- _PROBLEM_
Retype only the lines at the head of the records, first through the one with "unfold State.putFdir", exactly as written.
═══ DATA TO USE ═══
-- ==== Sys2Proof/Laws/GoodSpace.lean ====
section
/-! SUPPORT. What Machine/Space.lean leaves as it found it: from a good state every definition there gives a good state. -/

namespace Sys2Proof.Machine

variable {F : Fuse} {P : List Instr}

theorem reachPart_good {x0 x1 x2} (ha : Good F P x2) : Good F P (reachPart x0 x1 x2) := by
  unfold reachPart
  exact forEach_good ha (fun y0 y1 h2 => forEach_good h2 (fun y3 y4 h5 => reachBank_good h5))

theorem State.putFdir_good {x0 x1 x2} (ha : Good F P x0) : Good F P (State.putFdir x0 x1 x2) := by
  unfold State.putFdir
  exact good_fst (farWrite_good ha)

theorem State.delFdir_good {x0 x1} (ha : Good F P x0) : Good F P (State.delFdir x0 x1) := by
  unfold State.delFdir
  exact good_fst (farWrite_good ha)

theorem giveUp_good {x0 x1 x2 x3 x4 x5 x6} (ha : Good F P x6) : Good F P (giveUp x0 x1 x2 x3 x4 x5 x6) := by
  unfold giveUp
  split
  · rename_i v0 v1 e2
    exact State.putFills_good ha
  · rename_i v3 e4
    exact ha

theorem zeroFill_good {x0 x1} (ha : Good F P x1) : Good F P (zeroFill x0 x1) := by
  unfold zeroFill
  exact good_ite (fun y0 => forEach_good ha (fun y1 y2 h3 => State.onFarMem_good h3 (fun y4 y5 => wf_mclear _ _ (by assumption)))) (fun y6 => forEach_good ha (fun y7 y8 h9 => State.onHealth_good (State.onStackMem_good h9 (fun y10 y11 => wf_mclear _ _ (by assumption)))))

theorem releaseAlloc_good {x0 x1 x2} (ha : Good F P x2) : Good F P (releaseAlloc x0 x1 x2) := by
  unfold releaseAlloc
  split
  · rename_i v0 e1
    exact giveUp_good ha
  · rename_i v2 e3
    exact ha
  · rename_i v4 e5 e6
    exact giveUp_good ha

theorem writePte_good {x0 x1 x2 x3} (ha : Good F P x3) : Good F P (writePte x0 x1 x2 x3) := by
  unfold writePte
  split
  · rename_i v0 e1
    exact ha
  · rename_i v2 v3 e4
    exact State.onSeq_good (vaPut_good ha)

theorem placeOne_good {x0 x1 x2 x3} (ha : Good F P x3) : GoodO F P (placeOne x0 x1 x2 x3) := by
  unfold placeOne
  split
  · rename_i v0 e1
    exact goodO_none
  · rename_i v2 v3 e4
    split
    · rename_i v5 v6 v7 v8 e9 e10
      exact goodO_some (writePte_good (State.putPage_good ha))
    · rename_i v11 v12 e13
      exact goodO_none

theorem placeAll_good {x0 x1 x2} (ha : Good F P x2) : GoodO F P (placeAll x0 x1 x2) := by
  induction x1 generalizing x0 x2 with
  | nil =>
    rw [placeAll]
    exact goodO_some ha
  | cons a l ih =>
    obtain ⟨a, n⟩ := a
    rw [placeAll]
    split
    · rename_i v0 v1 e2
      have h3 : Good F P v1 := good_ofO e2 (placeOne_good ha)
      apply ih
      exact h3
    · rename_i v4 e5
      exact goodO_none

theorem setCommitted_good {x0 x1 x2} (ha : Good F P x2) : Good F P (setCommitted x0 x1 x2) := by
  unfold setCommitted
  split
  · rename_i v0 e1
    exact ha
  · rename_i v2 v3 e4
    extract_lets -merge +onlyGivenNames s5
    clear_value s5
    extract_lets -merge +onlyGivenNames s6
    have h7 : Good F P s6 := State.updSeq_good ha
    clear_value s6
    exact forEach_good h7 (fun y8 y9 h10 => writePte_good (State.updPage_good h10))

theorem reserveSlots_good {x0 x1 x2} (ha : Good F P x2) : GoodO F P (reserveSlots x0 x1 x2) := by
  unfold reserveSlots
  split
  · rename_i v0 e1
    exact goodO_none
  · rename_i v2 v3 e4
    exact goodO_ite (fun y5 => goodO_none) (fun y6 => placeAll_good ha)

theorem seqCommitDo_good {x0 x1 x2 x3} (ha : Good F P x3) : GoodR F P (seqCommitDo x0 x1 x2 x3) := by
  unfold seqCommitDo
  split
  · rename_i v0 e1
    exact goodR_mk ha
  · rename_i v2 v3 e4
    extract_lets -merge +onlyGivenNames s5
    apply goodR_ite
    · exact fun y6 => goodR_mk ha
    · intro y7
      apply goodR_ite
      · exact fun y8 => goodR_mk ha
      · intro y9
        apply goodR_ite
        · exact fun y10 => goodR_mk ha
        · intro y11
          split
          · rename_i v12 e13
            exact goodR_mk ha
          · rename_i v15 v16 e17
            have h18 : Good F P v16 := good_ofO e17 (reserveSlots_good ha)
            exact goodR_mk (setCommitted_good h18)

theorem freePage_good {x0 x1} (ha : Good F P x1) : Good F P (freePage x0 x1) := by
  unfold freePage
  split
  · rename_i v0 e1
    exact ha
  · rename_i v2 v3 e4
    extract_lets -merge +onlyGivenNames s5
    have h6 : Good F P s5 := good_ite (fun y7 => giveUp_good ha) (fun y8 => State.delFdir_good ha)
    clear_value s5
    extract_lets -merge +onlyGivenNames s9
    have h10 : Good F P s9 := State.delPage_good h6
    clear_value s9
    exact good_ite (fun y11 => h10) (fun y12 => writePte_good h10)

theorem freePages_good {x0 x1 x2} (ha : Good F P x2) : Good F P (freePages x0 x1 x2) := by
  unfold freePages
  exact good_ite (fun y0 => forEach_good ha (fun y1 y2 h3 => freePage_good h3)) (fun y4 => forEach_good ha (fun y5 y6 h7 => State.updPage_good h7))

theorem dropCalib_good {x0 x1} (ha : Good F P x1) : Good F P (dropCalib x0 x1) := by
  unfold dropCalib
  exact good_ite (fun y0 => ha) (fun y1 => State.delCalib_good ha)

theorem endSeq_good {x0 x1} (ha : Good F P x1) : Good F P (endSeq x0 x1) := by
  unfold endSeq
  split
  · rename_i v0 e1
    exact ha
  · rename_i v2 v3 e4
    exact good_ite (fun y5 => dropCalib_good (State.delSeq_good ha)) (fun y6 => ha)

theorem closeSeq_good {x0 x1 x2} (ha : Good F P x2) : Good F P (closeSeq x0 x1 x2) := by
  unfold closeSeq
  extract_lets -merge +onlyGivenNames s0
  clear_value s0
  exact endSeq_good (freePages_good (State.updSeq_good ha))

end Sys2Proof.Machine
end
═══
- _WRITTEN RESPONSE_
-- ==== Sys2Proof/Laws/GoodSpace.lean ====
section
/-! SUPPORT. What Machine/Space.lean leaves as it found it: from a good state every definition there gives a good state. -/

namespace Sys2Proof.Machine

variable {F : Fuse} {P : List Instr}

theorem reachPart_good {x0 x1 x2} (ha : Good F P x2) : Good F P (reachPart x0 x1 x2) := by
  unfold reachPart
  exact forEach_good ha (fun y0 y1 h2 => forEach_good h2 (fun y3 y4 h5 => reachBank_good h5))

theorem State.putFdir_good {x0 x1 x2} (ha : Good F P x0) : Good F P (State.putFdir x0 x1 x2) := by
  unfold State.putFdir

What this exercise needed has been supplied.